Here, the district court abused its discretion in finding that the jury verdict was against the clear weight of the evidence, New Trial Order at 577, because it did not consider whether the evidence could establish that the trade secret was acquired through improper means, which alone is sufficient to satisfy the definition of misappropriation under RIUTSA. See R.I. Gen. Laws § 6-41-1 ("'Misappropriation' means: (i) Acquisition of a trade secret of another by a person who knows or has reason to know that the trade secret was acquired by improper means; or (ii) Disclosure or use of a trade secret of another ") (emphasis added). The district court's decision focused on what it saw as the "critical assumption" underpinning the verdict- that "Alifax's algorithm was capable of producing highly accurate results in a non-Alifax device"-which it found to be necessary for the Defendants to use the conversion algorithm. New Trial Order at 577-79. But the new trial order did not discuss whether Alifax's algorithm would meet the alternative acquisition prong of misappropriation. Id. at 577-80. Therefore, because a "material factor deserving significant weight"-whether Alifax presented sufficient evidence on improper acquisition-was not addressed, we find that the district court abused its discretion in finding the jury verdict to be against the clear weight of the evidence. Rinsky v. Cushman & Wakefield, Inc., 918 F.3d 8, 27 (1st Cir. 2019).

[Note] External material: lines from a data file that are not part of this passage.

-- ==== Sys2Proof/Laws/PerInstr.lean ====
section
/-! SUPPORT. The family `Encodes`: decoding the type and body of a request gives the request back, one lemma per
constructor of `Instr`. A command that is no request, or a request with a body that its type does not allow, has no
encoding. -/

namespace Sys2Proof.Laws.Encodes
open Sys2Proof Sys2Proof.Machine

-- Proofs in turn, so that the joined text keeps to a few threads.
set_option Elab.async false

/-- Whatever type and body encode a well-formed command, they decode to it. -/
def Statement (i : Instr) : Prop :=
  i.wf = true → ∀ ty body, encodeBody i = some (ty, body) → decodeBody ty body = i

/-! ## Fields -/

theorem word16_bytes (w : Word16) : word16 (byte (w.toNat / 256)) (byte w.toNat) = w := by
  apply BitVec.eq_of_toNat_eq
  have := w.isLt
  simp only [word16, byte, BitVec.toNat_append, BitVec.toNat_ofNat]
  rw [← Nat.shiftLeft_add_eq_or_of_lt (by omega), Nat.shiftLeft_eq]
  omega

theorem word32_bytes (w : Word32) :
    word32 (byte (w.toNat / 16777216)) (byte (w.toNat / 65536)) (byte (w.toNat / 256)) (byte w.toNat) = w := by
  apply BitVec.eq_of_toNat_eq
  have := w.isLt
  simp only [word32, byte, BitVec.toNat_append, BitVec.toNat_ofNat]
  rw [← Nat.shiftLeft_add_eq_or_of_lt (b := w.toNat / 65536 % 2 ^ 8) (by omega),
    ← Nat.shiftLeft_add_eq_or_of_lt (b := w.toNat % 2 ^ 8) (by omega),
    ← Nat.shiftLeft_add_eq_or_of_lt (by simp only [Nat.shiftLeft_eq]; omega)]
  simp only [Nat.shiftLeft_eq]
  omega

theorem fields_decode (k : Byte) (f : KindFields) (h : shapeFits k f = true) :
    decodeFields k (encodeFields f) = some f := by
  unfold shapeFits at h
  unfold decodeFields encodeFields
  split at h <;> simp_all [bytes16, be16, word16_bytes]

/-- A command without an encoding. -/
theorem nofun_enc {i : Instr} (h : encodeBody i = none) : Statement i := by
  intro _ ty body h'
  rw [h] at h'
  cases h'

/-- A command whose encoding is known, and that decodes where it is well-formed. -/
theorem of_wf {i : Instr} {ty : Byte} {body : List Byte} (h : encodeBody i = some (ty, body))
    (hd : i.wf = true → decodeBody ty body = i) : Statement i := by
  intro hw ty' body' h'
  rw [h] at h'
  cases h'
  exact hd hw

/-- A command whose encoding is known. -/
theorem of_encoding {i : Instr} {ty : Byte} {body : List Byte} (h : encodeBody i = some (ty, body))
    (hd : decodeBody ty body = i) : Statement i := of_wf h fun _ => hd

/-! ## One lemma per constructor -/

theorem powerOn (okA : Bool) (okB : Bool) : Statement (.powerOn okA okB) := nofun_enc rfl

theorem reset : Statement (.reset) := nofun_enc rfl

theorem storeWriteComplete : Statement (.storeWriteComplete) := nofun_enc rfl

theorem pollSend : Statement (.pollSend) := nofun_enc rfl

theorem cyclePauseEnd : Statement (.cyclePauseEnd) := nofun_enc rfl

theorem idleReply : Statement (.idleReply) := by
  exact of_encoding rfl rfl

theorem pollMissed : Statement (.pollMissed) := nofun_enc rfl

theorem unknownRequest (type : Byte) : Statement (.unknownRequest type) := nofun_enc rfl

theorem lookupByHandle (handle : Option Word16) : Statement (.lookupByHandle handle) := by
  cases handle with
  | none => exact nofun_enc rfl
  | some x => exact of_encoding rfl (by simp [decodeBody, decodeLookup, bytes16, be16, word16_bytes])

theorem lookupByFunction (query : Option FnQuery) : Statement (.lookupByFunction query) := by
  cases query with
  | none => exact nofun_enc rfl
  | some x => exact of_encoding rfl (by rfl)

theorem lookupOwnRecords (first : Option Byte) : Statement (.lookupOwnRecords first) := by
  cases first with
  | none => exact nofun_enc rfl
  | some x => exact of_encoding rfl (by rfl)

theorem create (body : Option CreateBody) : Statement (.create body) := by
  cases body with
  | none => exact nofun_enc rfl
  | some b =>
    refine of_wf rfl fun hw => ?_
    simp [decodeBody, decodeCreate, encodeCreate, bytes16, be16, word16_bytes, fields_decode _ _ hw]

theorem amend (body : Option AmendBody) : Statement (.amend body) := by
  cases body with
  | none => exact nofun_enc rfl
  | some b =>
    refine of_wf rfl fun hw => ?_
    simp [decodeBody, decodeAmend, encodeAmend, bytes16, be16, word16_bytes, fields_decode _ _ hw]

theorem retire (handle : Option Word16) : Statement (.retire handle) := by
  cases handle with
  | none => exact nofun_enc rfl
  | some x => exact of_encoding rfl (by simp [decodeBody, decodeWord, bytes16, be16, word16_bytes])

theorem status (bodyOk : Bool) : Statement (.status bodyOk) := by
  cases bodyOk
  · exact nofun_enc rfl
  · exact of_encoding rfl rfl

theorem ackWarning (driver : Option Byte) : Statement (.ackWarning driver) := by
  cases driver with
  | none => exact nofun_enc rfl
  | some x => exact of_encoding rfl (by rfl)

theorem scheduleWrite (run : Option ScheduleRun) : Statement (.scheduleWrite run) := by
  cases run with
  | none => exact nofun_enc rfl
  | some r =>
    refine of_wf rfl fun hw => ?_
    have h : r.entries.length = r.count.toNat := by
      have hw' : (decide (r.entries.length = r.count.toNat) && decide (r.entries.length ≤ 37)) = true := hw
      simp only [Bool.and_eq_true, decide_eq_true_eq] at hw'
      exact hw'.1
    simp [decodeBody, decodeRun, h]

theorem scheduleLength (body : Option LengthBody) : Statement (.scheduleLength body) := by
  cases body with
  | none => exact nofun_enc rfl
  | some x => exact of_encoding rfl (by rfl)

theorem scheduleCopy (bodyOk : Bool) : Statement (.scheduleCopy bodyOk) := by
  cases bodyOk
  · exact nofun_enc rfl
  · exact of_encoding rfl rfl

theorem scheduleSwap (bodyOk : Bool) : Statement (.scheduleSwap bodyOk) := by
  cases bodyOk
  · exact nofun_enc rfl
  · exact of_encoding rfl rfl

theorem scheduleSwapCancel : Statement (.scheduleSwapCancel) := by
  exact of_encoding rfl rfl

theorem setFloor (floor : Option Word16) : Statement (.setFloor floor) := by
  cases floor with
  | none => exact nofun_enc rfl
  | some x => exact of_encoding rfl (by simp [decodeBody, decodeWord, bytes16, be16, word16_bytes])

theorem setProtect (lanes : Option Byte) : Statement (.setProtect lanes) := by
  cases lanes with
  | none => exact nofun_enc rfl
  | some x => exact of_encoding rfl (by rfl)

theorem lockMark (bodyOk : Bool) : Statement (.lockMark bodyOk) := by
  cases bodyOk
  · exact nofun_enc rfl
  · exact of_encoding rfl rfl

theorem clearLockout (bodyOk : Bool) : Statement (.clearLockout bodyOk) := by
  cases bodyOk
  · exact nofun_enc rfl
  · exact of_encoding rfl rfl

theorem restart (bodyOk : Bool) : Statement (.restart bodyOk) := by
  cases bodyOk
  · exact nofun_enc rfl
  · exact of_encoding rfl rfl

theorem configureCapacity (v : Word16) : Statement (.configureCapacity v) := by
  refine of_encoding rfl ?_
  simp [decodeBody, decodeConfigure, decodeParam, decodeParam2, bytes16, be16, word16_bytes]

theorem configureFullVoltage (v : Word16) : Statement (.configureFullVoltage v) := by
  refine of_encoding rfl ?_
  simp [decodeBody, decodeConfigure, decodeParam, decodeParam2, bytes16, be16, word16_bytes]

theorem configureThreshold (which : Threshold) (v : Word16) : Statement (.configureThreshold which v) := by
  cases which <;> (refine of_encoding rfl ?_; simp [thresholdNumber, decodeBody, decodeConfigure, decodeParam, decodeParam2, bytes16, be16, word16_bytes])

theorem configureDebounce (which : Threshold) (v : Byte) : Statement (.configureDebounce which v) := by
  cases which <;> exact of_encoding rfl rfl

theorem configureSenseScaling (which : SenseScale) (v : Word16) : Statement (.configureSenseScaling which v) := by
  cases which <;> (refine of_encoding rfl ?_; simp [scaleNumber, decodeBody, decodeConfigure, decodeParam, decodeParam2, bytes16, be16, word16_bytes])

theorem configureShedOrder (first : Byte) (second : Byte) (third : Byte) : Statement (.configureShedOrder first second third) := by
  exact of_encoding rfl rfl

theorem configureBudgetSetting (field : BudgetField) : Statement (.configureBudgetSetting field) := by
  cases field with
  | horizon v => exact of_encoding rfl rfl
  | margin v =>
    refine of_encoding rfl ?_
    simp [decodeBody, decodeConfigure, decodeParam, bytes32, be32, word32_bytes]

theorem configureCurrents (which : CurrentSetting) (v : Word16) : Statement (.configureCurrents which v) := by
  cases which
  case lamp c =>
    cases c <;> (refine of_encoding rfl ?_; simp [currentNumber, decodeBody, decodeConfigure, decodeParam, decodeParam2, bytes16, be16, word16_bytes])
  all_goals (refine of_encoding rfl ?_; simp [currentNumber, decodeBody, decodeConfigure, decodeParam, decodeParam2, bytes16, be16, word16_bytes])

theorem configureSlotLength (v : Byte) : Statement (.configureSlotLength v) := by
  exact of_encoding rfl rfl

theorem configureDeferralLimit (v : Byte) : Statement (.configureDeferralLimit v) := by
  exact of_encoding rfl rfl

theorem configureFadeRate (v : Byte) : Statement (.configureFadeRate v) := by
  exact of_encoding rfl rfl

theorem configureRestParameter (which : RestParam) (v : Word16) : Statement (.configureRestParameter which v) := by
  cases which <;> (refine of_encoding rfl ?_; simp [restNumber, decodeBody, decodeConfigure, decodeParam, decodeParam2, bytes16, be16, word16_bytes])

theorem configureWindow (station : Station) (index : WindowIndex) (fields : WindowFields) : Statement (.configureWindow station index fields) := by
  cases station <;> cases index <;> exact of_encoding rfl rfl

theorem configureStationLevel (station : Station) (fields : LevelFields) : Statement (.configureStationLevel station fields) := by
  cases station <;> exact of_encoding rfl rfl

theorem configureIdentifierBase (v : Word16) : Statement (.configureIdentifierBase v) := by
  refine of_encoding rfl ?_
  simp [decodeBody, decodeConfigure, decodeParam, decodeParam2, bytes16, be16, word16_bytes]

theorem configureUnknown (number : Option Byte) (size : Nat) : Statement (.configureUnknown number size) := nofun_enc rfl

theorem readConfig (number : Option Byte) : Statement (.readConfig number) := by
  cases number with
  | none => exact nofun_enc rfl
  | some n =>
    refine of_wf rfl fun hw => ?_
    have hw' : (n != 0x70#8 && n != 0x71#8) = true := hw
    simp only [Bool.and_eq_true, bne_iff_ne, ne_eq] at hw'
    simp [decodeBody, decodeReadConfig, hw'.1, hw'.2]

theorem readTable (table : TableId) (run : Option TableRun) : Statement (.readTable table run) := by
  cases run with
  | none => exact nofun_enc rfl
  | some r => cases table <;> exact of_encoding rfl rfl

theorem recordStart (h : Handle) : Statement (.recordStart h) := nofun_enc rfl

theorem recordEnd (h : Handle) : Statement (.recordEnd h) := nofun_enc rfl

theorem deferExpired (h : Handle) : Statement (.deferExpired h) := nofun_enc rfl

theorem batterySample (rawV : BitVec 12) (rawI : BitVec 12) : Statement (.batterySample rawV rawI) := nofun_enc rfl

theorem chargeIntegration : Statement (.chargeIntegration) := nofun_enc rfl

theorem fullAnchor : Statement (.fullAnchor) := nofun_enc rfl

theorem voltageStateChange : Statement (.voltageStateChange) := nofun_enc rfl

theorem marksClear : Statement (.marksClear) := nofun_enc rfl

theorem slotBoundary (workFirst : Bool) (heaterFirst : Bool) : Statement (.slotBoundary workFirst heaterFirst) := nofun_enc rfl

theorem heaterReading (cab : Int) (hx : Int) : Statement (.heaterReading cab hx) := nofun_enc rfl

theorem glowWaitFailed : Statement (.glowWaitFailed) := nofun_enc rfl

theorem preglowEnd : Statement (.preglowEnd) := nofun_enc rfl

theorem noFlame : Statement (.noFlame) := nofun_enc rfl

theorem stepChange : Statement (.stepChange) := nofun_enc rfl

theorem pauseEntry : Statement (.pauseEntry) := nofun_enc rfl

theorem flameLoss : Statement (.flameLoss) := nofun_enc rfl

theorem overheat : Statement (.overheat) := nofun_enc rfl

theorem runProved : Statement (.runProved) := nofun_enc rfl

theorem purgeEnd : Statement (.purgeEnd) := nofun_enc rfl

theorem purgeHot : Statement (.purgeHot) := nofun_enc rfl

theorem fridgeSample (raw : Int) : Statement (.fridgeSample raw) := nofun_enc rfl

theorem sensorFaultClear : Statement (.sensorFaultClear) := nofun_enc rfl

theorem blindWindowChange : Statement (.blindWindowChange) := nofun_enc rfl

theorem guardEnd : Statement (.guardEnd) := nofun_enc rfl

theorem lampFadeStep : Statement (.lampFadeStep) := nofun_enc rfl

theorem lampSenseSample (trips : PerChannel Bool) : Statement (.lampSenseSample trips) := nofun_enc rfl

theorem overCurrent (c : Channel) : Statement (.overCurrent c) := nofun_enc rfl

theorem engineState (id : CanId) (data : List Byte) : Statement (.engineState id data) := nofun_enc rfl

theorem engineFrameLost : Statement (.engineFrameLost) := nofun_enc rfl

theorem driverActivity (id : CanId) (data : List Byte) : Statement (.driverActivity id data) := nofun_enc rfl

theorem activityFrameLost : Statement (.activityFrameLost) := nofun_enc rfl

theorem canFrameIgnored (id : CanId) (data : List Byte) : Statement (.canFrameIgnored id data) := nofun_enc rfl

theorem cabStatus : Statement (.cabStatus) := nofun_enc rfl

theorem canTxSuccess : Statement (.canTxSuccess) := nofun_enc rfl

theorem canTxError : Statement (.canTxError) := nofun_enc rfl

theorem busOffRejoin : Statement (.busOffRejoin) := nofun_enc rfl

theorem accrual : Statement (.accrual) := nofun_enc rfl

theorem activitySettled (dr : Driver) : Statement (.activitySettled dr) := nofun_enc rfl

theorem incompleteSet (dr : Driver) : Statement (.incompleteSet dr) := nofun_enc rfl

theorem dashRepeatOnset (dr : Driver) : Statement (.dashRepeatOnset dr) := nofun_enc rfl

theorem dashSoundingEnd (dr : Driver) : Statement (.dashSoundingEnd dr) := nofun_enc rfl

theorem bunkSoundingEnd (dr : Driver) : Statement (.bunkSoundingEnd dr) := nofun_enc rfl

theorem planWaking (dr : Driver) : Statement (.planWaking dr) := nofun_enc rfl

theorem planDue (dr : Driver) : Statement (.planDue dr) := nofun_enc rfl

theorem rampLevelTick (dr : Driver) : Statement (.rampLevelTick dr) := nofun_enc rfl

theorem bunkCallOnset (dr : Driver) : Statement (.bunkCallOnset dr) := nofun_enc rfl

theorem wakeUnanswered (dr : Driver) : Statement (.wakeUnanswered dr) := nofun_enc rfl

end Sys2Proof.Laws.Encodes
end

Cross-Appellants further contend that Alifax failed to show that it undertook reasonable efforts to maintain the secrecy of the conversion algorithm or that the conversion algorithm had independent economic value from not being generally known. Cross-Appellants' Br. 41-43, 48-49. Both arguments are directed to the sufficiency of evidence to establish the conversion algorithm as a trade secret. See R.I. Gen. Laws § 6-41-1 (4). Because the district court focused its analysis on the jury's finding on misappropriation and did not sufficiently address whether the conversion algorithm qualifies as a trade secret, New Trial Order at 577-80, we decline to address this argument in the first instance. See Ahern v. Scholz, 85 F.3d 774, 780 (1st Cir. 1996) (determining that proper review of a district court's new trial ruling for clear abuse of discretion includes "iso-lat[ing] the factual basis for the trial court's ruling" and not "assessing the credibility of witnesses and weighing testimony").
Because we conclude that the district court abused its discretion in finding that the jury verdict regarding liability on the conversion algorithm trade secret was against the clear weight of the evidence, we find that the district court erred in granting a new trial on liability related to the conversion algorithm trade secret. Therefore, we direct the district court to enter judgment for Alifax on this issue according to the jury verdict. See de Perez v. Hosp. del Maestro, 910 F.2d 1004, 1008-09 (1st Cir. 1990) (reversing new trial order when "the evidence simply was mixed and contradictory").
D
Alifax next argues that the district court abused its discretion by granting a new trial on damages because of Mr. Bokhart's testimony. Appellant's Br. 55. Alifax contends that the court erred in finding that the testimony "exceeded the scope permitted by Rule 1006 [Summaries to Prove Content]" when it would have been admissible under Federal Rules of Evidence 611(a) (Mode and Order of Examining Witnesses and Presenting Evidence) and 703 (Bases of an Expert's Opinion Testimony). Id. at 56. Alifax also argues that the district court abused its discretion by finding that Mr. Bokhart's testimony unfairly prejudiced Cross-Appellants. Id. at 61. We do not agree.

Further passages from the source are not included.